Facultative, if there are enough pins available on the uC (unlikely), also add control pins to access any other FPGA PCI/ISA bus device. If SCSI is only PCI, then this is needed. In this case, if there is on-board full chip USB, also add access to it. Is good as USB is external (unlike ATA/SCSI), and so allows the use of an pluggable USB disk or even an "flash plug".
Even more facultative, in todays world of Ethernet OS boots, also possibly Ethernet FPGA configs, if on-board full chip Ethernet is included. Also allow access to that, if enough pins and code space in the uC to use it (assuming then an DHCP+TFTP-only single connection UDP/IP client is enough). But this is really over the top, while USB may still be useful.
For selection have standard config to come from fixed ATA/SCSI and the experimental configs from removable floppy or USB, with the ATA/SCSI as fallback. But this is bad for multiple standard configs. Or simply have 1 config = 1 floppy or USB, but this loses using ATA/SCSI HDs, which may already be available.
The simplest method would be an set of 8 DIP switches (again no fumbly jumpers, and also DIP socketed for control remotely), readable by the uC, for selecting the config device type/number, and partition/file number on it, and the fallback policy if an removable media device is empty. Like the external config connector, having these DIP switches externally accessible would cost ATX connector area and show FPGA-ness, so make them internal.
But internal switches make selecting difficult to access on every config, which is often the case while experimenting. Better than DIP switches would be to have the uC offer the user some sort of prompt via the standard user output ports/devices and then take input, auto-configuring on some timeout. This is like an PCs boot manager for selecting BSD or Linux kernels or other operating systems.

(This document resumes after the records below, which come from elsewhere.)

-- ==== Sys2Proof/Machine/RegWrite.lean ====
section
/-! DEFINITION. What a write of a register does: RW fields are stored and W1C flags cleared (04 R127 and
the register tables of the other chapters); a field with behaviour of its own does what the command of
that name does. Offsets no register is at, and read-only registers, take nothing. -/

namespace Sys2Proof.Machine

open Sys2Proof

/-- The state a command leaves. -/
def runEff (e : State → Eff) (s : State) : State :=
  match e s with
  | .next t => t
  | _ => s

/-- A command carried out when a bit is written 1. -/
def onBit (v : BitVec 32) (n : Nat) (e : State → Eff) (s : State) : State :=
  if v.getLsbD n then runEff e s else s

/-- A field of a written word. -/
def wf (v : BitVec 32) (lo n : Nat) : Nat := fld v.toNat lo n

/-- Flags cleared by a write of 1 (04 R127). -/
def w1c {w : Nat} (f : BitVec w) (v : BitVec 32) : BitVec w := f &&& ~~~ (v.setWidth w)

/-- The low word of a register pair replaced. -/
def putLo {w : Nat} (x : BitVec w) (v : BitVec 32) : BitVec w :=
  BitVec.ofNat w (x.toNat / 2 ^ 32 * 2 ^ 32 + v.toNat)

/-- The high word of a register pair replaced. -/
def putHi {w : Nat} (x : BitVec w) (v : BitVec 32) : BitVec w :=
  BitVec.ofNat w (v.toNat * 2 ^ 32 + x.toNat % 2 ^ 32)

/-- An object of an actuator, set through its register (03 R71). -/
def State.odSetA (key : Nat) (a : Fin 4) (v : Nat) (s : State) : State :=
  s.odSet (key + 0x10000 * a.val) v

/-! Spindle control (04 R125, R127 to R129). -/

/-- SPN_CTL: DTC and the reference fields, then RUN, then STOP. -/
def State.writeSpnCtl (v : BitVec 32) (s : State) : State :=
  let s := (runEff (execSpnDtcWrite (v.getLsbD 8)) s).onSpn fun p => { p with
    refMode := v.extractLsb' 4 2, refAct := v.extractLsb' 2 2 }
  (s |> onBit v 0 execSpnRun) |> onBit v 1 execSpnStop

/-- A register of spindle control. -/
def State.writeSpindle (off : Nat) (v : BitVec 32) (s : State) : State :=
  match off with
  | 0x000 => s.writeSpnCtl v
  | 0x008 => s.onSpn fun p => { p with flags := w1c p.flags v }
  | 0x010 => runEff (execSpnTargetWrite v) s
  | _ =>
    if 0x100 ≤ off && off ≤ 0x1A8 then
      runEff (execSpnParamWrite (BitVec.ofNat 8 ((off - 0x100) / 4 + 1)) v) s
    else s

/-! Actuator islands. -/

/-- ISL_CTL (05 R151, R156): each bit written 1 acts; UNLOAD discards a LOAD written with it. -/
def State.writeIslCtl (a : Fin 4) (v : BitVec 32) (s : State) : State :=
  let s := (s |> onBit v 0 (execCalDone a (nth s.sys.calTemps a.val []))) |> onBit v 1 (execCalFail a)
  if v.getLsbD 3 then runEff (execHeadUnload a false) s else s |> onBit v 2 (execHeadLoad a)

/-- ISL_CALREQ (11 R357): its fields, REQ, WITHDRAW. -/
def State.writeCalReq (a : Fin 4) (v : BitVec 32) (s : State) : State :=
  let s := if v.getLsbD 31 then runEff (execCalRequest a v) s
    else s.onCal a fun c => { c with
      safety := v.getLsbD 29, deadline := v.extractLsb' 16 13, duration := v.extractLsb' 0 16 }
  s |> onBit v 30 (execCalWithdraw a)

/-- Island control (05 R156, 11 R357). -/
def State.writeIsl (a : Fin 4) (off : Nat) (v : BitVec 32) (s : State) : State :=
  match off with
  | 0x00 => s.writeIslCtl a v
  | 0x10 => s.writeCalReq a v
  | 0x14 =>
    (s.onCal a fun c => { c with conflict := c.conflict && !v.getLsbD 29 })
      |> onBit v 30 (execCalGrantDone a)
  | _ => s

/-- SVD_CTL (05 R158): a new HEAD is a head switch. -/
def State.writeSvdCtl (a : Fin 4) (v : BitVec 32) (s : State) : State :=
  let s := (s.odSetA 0x340005 a (wf v 4 2)).odSetA 0x340006 a (wf v 3 1)
  let s := if v.extractLsb' 8 5 = (s.act a).svd.head then s
    else runEff (execHeadSwitch a (v.extractLsb' 8 5)) s
  s |> onBit v 2 (execForceAcquire a)

/-- The demodulator (05 R155, R158, R159). -/
def State.writeSvd (a : Fin 4) (off : Nat) (v : BitVec 32) (s : State) : State :=
  match off with
  | 0x00 => s.writeSvdCtl a v
  | 0x04 =>
    ((s.onSvd a fun d => { d with samErr := v.extractLsb' 24 2 }).odSetA 0x340008 a (wf v 16 8)).odSetA
      0x340004 a (max 20 (min 2000 (wf v 0 16)))
  | 0x0C => s.onSvd a fun d => { d with flags := w1c d.flags v }
  | 0x10 => runEff (execSvdTargetWrite a (v.setWidth 24)) s
  | 0x28 => s.onSvd a fun d => { d with skew := v.setWidth 16 }
  | 0x2C => s.onSvd a fun d => { d with rbOfs := v }
  | _ => s

/-- Motion sensing (05 R160). -/
def State.writeMsn (a : Fin 4) (off : Nat) (v : BitVec 32) (s : State) : State :=
  match off with
  | 0x00 => (s.odSetA 0x34000E a (wf v 16 16)).odSetA 0x34000D a (wf v 0 12)
  | 0x04 => s.onMsn a fun m => { m with flags := w1c m.flags v }
  | _ => s

/-- SVE_CFG (06 R197). -/
def State.writeSveCfg (a : Fin 4) (v : BitVec 32) (s : State) : State :=
  ((((s.odSetA 0x300008 a (wf v 24 8)).odSetA 0x300006 a (wf v 16 8)).odSetA 0x300005 a (wf v 6 10)).odSetA
    0x30000B a (wf v 1 1)).odSetA 0x300009 a (wf v 0 1)

/-- SVE_UPD_CTL (06 R176, R197). -/
def State.writeUpdCtl (a : Fin 4) (v : BitVec 32) (s : State) : State :=
  if v.getLsbD 31 then runEff (execUpdateGo a (v.setWidth 6)) s
  else if (s.act a).sve.updGo then s.sveFlag a 7
  else s.onSve a fun x => { x with updCount := v.setWidth 6 }

/-- A word of SVE_UPD (06 R176, R197). -/
def State.writeUpd (a : Fin 4) (k : Nat) (v : BitVec 32) (s : State) : State :=
  if (s.act a).sve.updGo then s.sveFlag a 7
  else s.onSve a fun x => { x with
    upd := Tab.put x.upd k (if k % 2 = 0 then v &&& 0x800007FF else v) 0 }

/-- SVE_DECAY (06 R194): clamped to 0.0 to 1.0; a NaN is ignored. -/
def State.writeDecay (a : Fin 4) (v : BitVec 32) (s : State) : State :=
  if fIsNaN v then s else s.odSetA 0x300007 a (fClamp 0 0x3F800000 v).toNat

/-- SVI_CTL (06 R198): RUN takes the fields and starts; STOP ends an injection. -/
def State.writeSviCtl (a : Fin 4) (v : BitVec 32) (s : State) : State :=
  if v.getLsbD 31 then runEff (execInjectRun a v) s
  else
    (s.onSvi a fun i => { i with
      point := v.extractLsb' 28 2, type := v.extractLsb' 26 2, tones := v.extractLsb' 24 2
      wrOk := v.getLsbD 23, order := v.extractLsb' 12 4, hold := v.extractLsb' 0 12 }).engineRequest a
      |> onBit v 30 (execInjectStop a)

/-- SVC_CTL (06 R199). -/
def State.writeSvcCtl (a : Fin 4) (v : BitVec 32) (s : State) : State :=
  if v.getLsbD 31 then runEff (execCorrelationRun a v) s
  else s.onSvc a fun c => { c with node1 := v.extractLsb' 9 9, node0 := v.extractLsb' 0 9 }

/-- SVB_CTL (06 R199). -/
def State.writeSvbCtl (a : Fin 4) (v : BitVec 32) (s : State) : State :=
  let s := if v.getLsbD 31 then runEff (execChalkboardArm a v) s
    else s.onSvb a fun b => { b with
      nodes := v.extractLsb' 27 3, pre := v.extractLsb' 24 3, trigSrc := v.extractLsb' 20 4
      decim := v.extractLsb' 16 3 }
  s |> onBit v 30 (execChalkboardForce a)

/-- The engine's ranges of registers (06 R194). -/
def State.writeSveRange (a : Fin 4) (off : Nat) (v : BitVec 32) (s : State) : State :=
  if 0x020 ≤ off && off ≤ 0x03C then
    s.onSve a fun x => { x with xcb := Tab.put x.xcb ((off - 0x020) / 4) v 0 }
  else if 0x100 ≤ off && off ≤ 0x1FC then s.writeUpd a ((off - 0x100) / 4) v
  else if 0x220 ≤ off && off ≤ 0x27C then s.odSetA (0x301001 + (off - 0x220) / 4) a v.toNat
  else if 0x304 ≤ off && off ≤ 0x310 then
    s.onSvi a fun i => { i with inc := Tab.put i.inc ((off - 0x304) / 4) v 0 }
  else if 0x314 ≤ off && off ≤ 0x320 then
    s.onSvi a fun i => { i with amp := Tab.put i.amp ((off - 0x314) / 4) v 0 }
  else if 0x400 ≤ off && off ≤ 0x7FC then
    runEff (execSveRegisterWrite a (BitVec.ofNat 8 ((off - 0x400) / 4)) v) s
  else if 0x810 ≤ off && off ≤ 0x82C then
    let k := (off - 0x810) / 4
    s.onSvb a fun b => { b with
      sel := Tab.put (Tab.put b.sel (2 * k) (v.extractLsb' 0 9) 0) (2 * k + 1) (v.extractLsb' 16 9) 0 }
  else s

Unlike boot managers which run on the same processor and IO as the final OS and kernel will, the FPGA-PC has at this time only an unconfigured "dead" FPGA, not an runnable processor. [Andrew: here the above "boot manager config" hits, making the FPGA usable for fetching and of course also for selection]
This is an equivalent situation to an microcoded processor without microcode loaded. Historically this problem was solved with an separate hardwired front end processor (FEP) computer, like an PDP-11/40 (in the KL-10) or an 8080 microprocessor (in the KS-10). Use the microcontroller, or even perhaps an full microprocessor (uP, such as Z80/Z180) for the FEP, depending on the functionality desired.
To do this, the FEP needs its own access to user I/O. For this also share an subset of the FPGA-PCs input and output devices with it.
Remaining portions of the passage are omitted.